-- ==== Sys2Proof/Machine/RegMap.lean ====
section
/-!
DEFINITION. The register maps of the spec as data: every register (`R`), every named field (`F`), every event
bit (`Ev`, block and bit) and, per block, the rows the bus uses. Each register cites its map's rule.
-/
namespace Sys2Proof.Machine

namespace R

§ §

Work task ::
Go through the records and repeat each one exactly as written.

Solved problem ::
-- ==== Sys2Proof/Machine/RegMap.lean ====
section
/-!
DEFINITION. The register maps of the spec as data: every register (`R`), every named field (`F`), every event
bit (`Ev`, block and bit) and, per block, the rows the bus uses. Each register cites its map's rule.
-/
namespace Sys2Proof.Machine

namespace R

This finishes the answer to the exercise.